See How schema definitions are located on the Web (§6.3.2) for details on the use of these attributes.
On the World Wide Web, schemas are conventionally represented as documents of MIME type "text/xml", conforming to the specifications in XML Representation of Schemas and Schema Components (§4). For more information on the representation and use of schema documents on the World Wide Web see Standards for representation of schemas and retrieval of schema documents on the Web (§6.3.1) and How schema definitions are located on the Web (§6.3.2).
The following sections provide full details on the properties and significance of the schema itself and each kind of schema component. For each property, its range, that is the kinds of values it may have, is defined. This can be understood as defining a schema as a labelled directed graph, where the root is a schema, and every other vertex is a schema component or a literal (string, boolean, number) and every labelled edge a property. The graph is not acyclic: multiple copies of components with the same name in the same symbol space may not exist, so in some cases re-entrant chains of properties must exist. Equality of components for the purposes of this specification is always addressed at the level of names (including target namespaces) within symbol spaces.
[Definition:] Throughout this specification, the term absent is used as a distinguished value denoting absence.
Any property not identified as optional is required to be present, optional properties which are not present are taken to have absent. Any property identified as a having a set, subset or list value may have an empty value unless this is explicitly ruled out: this is not the same as absent. Any property value identified as superset or subset of some set may be equal to that set, unless a proper superset or subset is explicitly called for. By 'string' in Part 1 of this specification is meant a sequence of ISO 10646 character codes identified as legal XML character codes in [XML].
NOTE: Readers whose primary interest is in the XML representation of schemas may wish to skip this chapter on the first reading, concentrating on XML Representation of Schemas and Schema Components (§4) and [XML Schema: Primer].
Throughout this specification, [Definition:] when we refer to the initial value of some attribute information item, we mean by this the value of the [normalized value] property of that item. Similarly, when we refer to the initial value of an element information item, we mean the string composed of, in order, the [character code] of each character information item in the [children] of that element information item.

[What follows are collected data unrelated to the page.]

/-! ### Transitions (R132, R133, R824) -/

/-- The transitions a host may request (R132). -/
def hostTransition (a b : Mode) : Bool :=
  match a with
  | .factory => b == .provision
  | .provision => b == .commission || b == .factory || b == .safeHold
  | .commission => b == .parked || b == .provision || b == .safeHold
  | .parked => [Mode.road, .fieldReady, .service, .commission, .safeHold].contains b
  | .road => [Mode.parked, .fieldReady, .safeHold].contains b
  | .fieldReady => [Mode.working, .parked, .road, .safeHold].contains b
  | .working => [Mode.headland, .fieldReady, .safeHold].contains b
  | .headland => [Mode.working, .fieldReady, .safeHold].contains b
  | .service => [Mode.parked, .safeHold].contains b
  | .limp => [Mode.parked, .road, .safeHold].contains b
  | .safeHold => b == .parked || b == .safeHold
  | _ => false

/-- AUTH_KIND a transition needs (R132, R762): 0x01 safety password, 0x02 vendor authorization; none where any will do. -/
def State.authKind (s : State) (b : Mode) : Option Nat :=
  match s.mode.mode, b with
  | .factory, .provision => some 2
  | .provision, .factory => some 2
  | .commission, .provision => some 1
  | .parked, .commission => some 1
  | .commission, .commission => some 1
  | _, _ => none

/-- The cause of SAFE_HOLD has cleared (R824). -/
def State.holdCleared (s : State) : Bool :=
  let m := s.mode
  match m.holdCause with
  | 0x20 => s.safRuns && m.holdRst
  | 0x21 => s.safRuns && m.holdRst
  | 0x25 => s.safRuns && m.holdRst
  | 0x22 => m.holdFns == 0
  | 0x23 => m.holdUnits.all s.unitUp
  | 0x24 => m.holdChannel.all fun c =>
      let x := s.chan c
      x.watch.lostAt.isNone || x.watch.timeoutMs == 0 || x.path == .unbound
  | _ => true

/-- The further condition of a transition (R132, R133, R824); none where it is met. -/
def State.furtherRefusal (s : State) (b : Mode) : Option Status :=
  match s.mode.mode, b with
  | .provision, .commission => if s.identityComplete then none else some .wrongMode
  | .commission, .parked => if s.recordValid then none else some .wrongMode
  | .limp, .parked => if s.limpCause.isSome then some .wrongMode else none
  | .limp, .road => if s.limpCause.isSome then some .wrongMode else none
  | .safeHold, .parked =>
    if s.holdCleared then none
    else if [0x20, 0x21, 0x22, 0x25].contains s.mode.holdCause then some .safetyLocked else some .wrongMode
  | _, _ => none

/-! ### Authorization (R225, R226) -/

/-- The challenge held for a kind. -/
def ModeState.challenge (m : ModeState) (kind : Nat) : Option Challenge := if kind = 1 then m.challengePw else m.challengeVendor
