/-- Fetch a request: its checks, its place in the ledger where it is journalled, and the reply slots it holds. The unit executes it
with the row of its OP. -/
def State.fetch (s : State) (ch : Nat) (m : Slot) : State :=
  let s := (s.modChan ch (·.consume)).modHub fun h => { h with lastFetched := ch }
  match s.checkSlot (s.chan ch) m with
  | .error st => s.failSlot ch m st
  | .ok o =>
    let s := s.beat ch
    let j := bit m.flags.toNat 1
    if j && s.ledger.cmdFree < journalSize m then s.failSlot ch m .noSpace
    else
      let s := if j then s.journal ch o (s.targetUnit o (requestOf s.time ch m)) m else s
      let q : Outstanding := { tag := m.tag, family := o.family, op := o.op, slots := slotsFor m }
      s.modChan ch fun c => { c with outstanding := c.outstanding ++ [q] }

/-- When REQUEST_FETCH has its effect. -/
def whenRequestFetch (_t ch : Nat) (m : Slot) (s : State) : Bool :=
  (s.headRequest ch m).any fun m => s.mayFetch ch m && s.inTurn ch m

/-- Effect of REQUEST_FETCH. -/
def doneRequestFetch (_t ch : Nat) (m : Slot) (s : State) : State := (s.fetch ch ((s.headRequest ch m).getD m)).readControl

/-- REQUEST_FETCH (R167, R169, R174). -/
def execRequestFetch (t ch : Nat) (m : Slot) (s : State) : Out :=
  valid (ch < 64) <| event t s (whenRequestFetch t ch m) (doneRequestFetch t ch m)

/-! ### Deliveries -/

/-- The hub writes events: it serves, and a mode has been entered, or the ROM runs RECOVERY (R820, R822). -/
def State.hubDelivers (s : State) : Bool := s.hubUp && (s.mode.booted || s.mode.mode == .recovery)

/-- When COAL_TIMEOUT has its effect. -/
def whenCoalTimeout (t ch : Nat) (s : State) : Bool :=
  s.hubUp && (s.chan ch).coalDue.any fun d => decide (d ≤ t)

/-- Effect of COAL_TIMEOUT. -/
def doneCoalTimeout (_t ch : Nat) (s : State) : State :=
  (s.modChan ch (·.notifyReply)).flagWake s

/-- COAL_TIMEOUT (R162). -/
def execCoalTimeout (t ch : Nat) (s : State) : Out :=
  valid (ch < 64) <| event t s (whenCoalTimeout t ch) (doneCoalTimeout t ch)

/-- When HELD_ITEM_DISCARD has its effect. -/
def whenHeldItemDiscard (_t _ch : Nat) (s : State) : Bool :=
  s.hubDelivers

/-- Effect of HELD_ITEM_DISCARD. -/
def doneHeldItemDiscard (_t ch : Nat) (s : State) : State :=
  s.discardHeld ch

/-- HELD_ITEM_DISCARD (R822). -/
def execHeldItemDiscard (t ch : Nat) (s : State) : Out :=
  valid (ch < 64) <| event t s (whenHeldItemDiscard t ch) (doneHeldItemDiscard t ch)

/-- The hub is back after a SUP reset: before the boot commit the start goes on from where it stood (R126, R152, R171, R204, R327,
R337, R783, R822). -/
def State.hubBack (s : State) : State :=
  let s := s.bootMaluf.modIsland islSup fun x => { x with released := true }
  let keep := (s.cls clsMaluf).act.bind (·.req)
  let far := s.mode.booted || [islVis, islInf, islDis, islApp].any fun i => !s.inReset i
  let rom := s.mode.mode == .recovery
  let phase := if rom then HubPhase.recovery else if s.mode.booted then .ready else .starting
  let s := (s.modHub fun h => { h.restart keep with phase := phase, serving := far && !rom }).takeHeld
  let s := if far && !rom then s.enableChannel0 true else s
  let s := s.restartWatches.restartHeld.modUpdate fun u => { u with romPort := none }
  let s := if s.mode.booted then (s.startReplay 1).tellOutputs 2 else s
  s.finishAct clsMaluf

/-- When HUB_RESTART has its effect. -/
def whenHubRestart (_t : Nat) (s : State) : Bool :=
  s.hub.absent && s.power.life == .started && decide (s.power.rung < 3)

/-- Effect of HUB_RESTART. -/
def doneHubRestart (_t : Nat) (s : State) : State :=
  s.hubBack

/-- HUB_RESTART (R171): a hub made absent by a rung comes back with Run. -/
def execHubRestart (t : Nat) (s : State) : Out :=
  event t s (whenHubRestart t) (doneHubRestart t)

/-! ### PCIe (R170, R187) -/

/-- A function-level reset or PERST_N resets the endpoint and every channel bound to PCIE; that path is lost (R187, R334). -/
def State.pcieReset (s : State) : State :=
  let mask := fun (_ : Nat) (c : Channel) => { c with masked := true, msiPending := false }
  let s := (s.modHub fun h => { h with command := 0, bar0 := 0, msixTable := Bank.empty, chans := h.chans.mapAll mask }).losePath
    .pcie none
  if s.hub.absent then s
  else
    let f := fun (_ : Nat) (c : Channel) => if c.path == .pcie then c.resetCh stRestarted else c
    s.modHub fun h => { h with chans := h.chans.mapAll f }

/-- When PCIE_FUNCTION_RESET has its effect. -/
def whenPcieFunctionReset (_t : Nat) (perst : Bool) (s : State) : Bool :=
  s.hub.endpoint || perst

/-- Effect of PCIE_FUNCTION_RESET. -/
def donePcieFunctionReset (_t : Nat) (perst : Bool) (s : State) : State :=
  let s := if perst then s.modHub fun h => { h with perst := true } else s
  if s.hub.endpoint then s.pcieReset.flagWake s else s

/-- PCIE_FUNCTION_RESET (R187): with PERST_N asserted the endpoint is not reached until the pin's release (R76). -/
def execPcieFunctionReset (t : Nat) (perst : Bool) (s : State) : Out :=
  event t s (whenPcieFunctionReset t perst) (donePcieFunctionReset t perst)

/-- When PERST_N_RELEASE has its effect. -/
def whenPerstNRelease (_t : Nat) (s : State) : Bool :=
  s.hub.perst

/-- Effect of PERST_N_RELEASE. -/
def donePerstNRelease (_t : Nat) (s : State) : State :=
  let s := s.modHub fun h => { h with perst := false, endpoint := h.endpoint || (h.pcieStrap && s.power.strapsFixed) }
  if s.hub.endpoint then s.rungWake 7 0 0 else s

/-- PERST_N is released: the endpoint is enabled where the strap says so (R76), and the module may wake (R112). -/
def execPerstNRelease (t : Nat) (s : State) : Out :=
  event t s (whenPerstNRelease t) (donePerstNRelease t)

/-- When RING_DMA_FAIL has its effect. -/
def whenRingDmaFail (_t ch : Nat) (s : State) : Bool :=
  s.hubUp && (s.chan ch).path == .pcie && (s.chan ch).enable

/-- Effect of RING_DMA_FAIL. -/
def doneRingDmaFail (_t ch : Nat) (s : State) : State :=
  (s.resetChannel ch stRingError).flagWake s

/-- RING_DMA_FAIL (R170). -/
def execRingDmaFail (t ch : Nat) (s : State) : Out :=
  valid (ch < 64) <| event t s (whenRingDmaFail t ch) (doneRingDmaFail t ch)

/-! ### The Ethernet tunnel (R188, R189, R657, R787) -/

/-- The tunnel serves: the hub runs, NET runs, and the certificates are present. -/
def State.tunnelServes (s : State) : Bool :=
  s.hubUp && s.hub.serving && s.power.rung == 0 && s.unitUp uSwitch && (s.update.keys.find 1).isSome && (s.update.keys.find 2).isSome

/-- When TUNNEL_CONNECT has its effect. -/
def whenTunnelConnect (_t _session port : Nat) (_authenticated : Bool) (s : State) : Bool :=
  (s.ethPort port).link == 2

/-- Effect of TUNNEL_CONNECT. -/
def doneTunnelConnect (_t session port : Nat) (authenticated : Bool) (s : State) : State :=
  if !s.ethFlag port 2 then s.refuseDatagram port
  else if s.tunnelServes && authenticated && (s.hub.sessions.find session).isNone then
    s.modHub fun h => { h with sessions := h.sessions.put session { ch := none, lastMessage := s.time, answer := [] } }
  else s

/-- TUNNEL_CONNECT (R188): a client that is not authenticated is disconnected; on a port without TUNNEL nothing answers (R657). -/
def execTunnelConnect (t session port : Nat) (authenticated : Bool) (s : State) : Out :=
  valid (session < 8 && port < 7) <| event t s (whenTunnelConnect t session port authenticated) (doneTunnelConnect t session port authenticated)

/-- When TUNNEL_OPEN_RECORD has its effect. -/
def whenTunnelOpenRecord (_t session : Nat) (_ch _reserved : U16) (s : State) : Bool :=
  s.hubUp && (s.hub.sessions.find session).any fun x => x.ch.isNone

/-- Effect of TUNNEL_OPEN_RECORD. -/
def doneTunnelOpenRecord (_t session : Nat) (ch reserved : U16) (s : State) : State :=
  let n := ch.toNat
  let taken := s.hub.sessions.entries.any fun e => e.2.ch == some n
  if n ≤ 61 && reserved == 0 && (s.chan n).path == .tunnel && !taken then
    let x : TunnelSession := { ch := some n, lastMessage := s.time, answer := le 2 n ++ le 2 reserved.toNat }
    (s.modHub fun h => { h with sessions := h.sessions.put session x }).enableChannel n
  else s.endSession session

/-- TUNNEL_OPEN_RECORD (R189). -/
def execTunnelOpenRecord (t session : Nat) (ch reserved : U16) (s : State) : Out :=
  valid (session < 8) <| event t s (whenTunnelOpenRecord t session ch reserved) (doneTunnelOpenRecord t session ch reserved)

/-- When TUNNEL_MESSAGE has its effect. -/
def whenTunnelMessage (_t _session : Nat) (_m : Slot) (s : State) : Bool :=
  s.hubUp

/-- Effect of TUNNEL_MESSAGE. -/
def doneTunnelMessage (_t session : Nat) (m : Slot) (s : State) : State :=
  match s.hub.sessions.find session with
  | none => s
  | some x =>
    match x.ch with
    | none => s
    | some ch =>
      let x := { x with lastMessage := s.time }
      let s := if (s.chan ch).full then s else s.modHub fun h => { h with sessions := h.sessions.put session x }
      s.takeMessage ch m (some session)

The above definition means that comments and processing instructions, even in the midst of text, are ignored for all validation purposes.
[Definition:] When we refer to the normalized value of an element or attribute information item, we mean an initial value whose white space, if any, has been normalized according to the value of the whiteSpace facet of the simple type definition used in its validation:
#x9 (tab), #xA (linefeed) and
#xD (carriage return) are replaced with #x20 (space).
#x20s are collapsed to a single
#x20, and initial and/or final #x20s are deleted.
These three levels of normalization correspond to the processing mandated in XML 1.0 for element content, CDATA attribute content and tokenized attributed content, respectively. See Attribute Value Normalization in [XML] for the precedent for replace and collapse for attributes. Extending this processing to element content is necessary to ensure a consistent validation semantics for simple types, regardless of whether they are applied to attributes or elements. Performing it twice in the case of attributes whose [normalized value] has already been subject to replacement or collapse on the basis of information in a DTD is necessary to ensure consistent treatment of attributes regardless of the extent to which DTD-based information has been made use of during infoset construction.
NOTE: Even when DTD-based information has been appealed to, and Attribute Value Normalization has taken place, the above definition of normalized value may mean further normalization takes place, as for instance when character entity references in attribute values result in white space characters other than spaces in their initial values.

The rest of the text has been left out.